Work order: Exact repetition, please: start with the line where "(30_encoding.md R65; 93_implementation_defined.md" appears and stop after the final line of the records.

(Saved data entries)
-- ==== Sys2Proof/WellFormed.lean ====
section
/-! DEFINITION. Which commands the port can carry: the payload has the length the command word announces
(30_encoding.md R65; 93_implementation_defined.md U8). -/

namespace Sys2Proof

/-- The payload of `ABSORB` is 64 bytes, that of `FINAL` is `L` bytes (R65). -/
def Instr.wf : Instr → Bool
  | .init => true
  | .absorb m => m.length == Config.blockBytes
  | .final L _ tail => tail.length == L.toNat

end Sys2Proof
end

Finished exercise:
(30_encoding.md R65; 93_implementation_defined.md U8). -/

namespace Sys2Proof

/-- The payload of `ABSORB` is 64 bytes, that of `FINAL` is `L` bytes (R65). -/
def Instr.wf : Instr → Bool
  | .init => true
  | .absorb m => m.length == Config.blockBytes
  | .final L _ tail => tail.length == L.toNat

end Sys2Proof
end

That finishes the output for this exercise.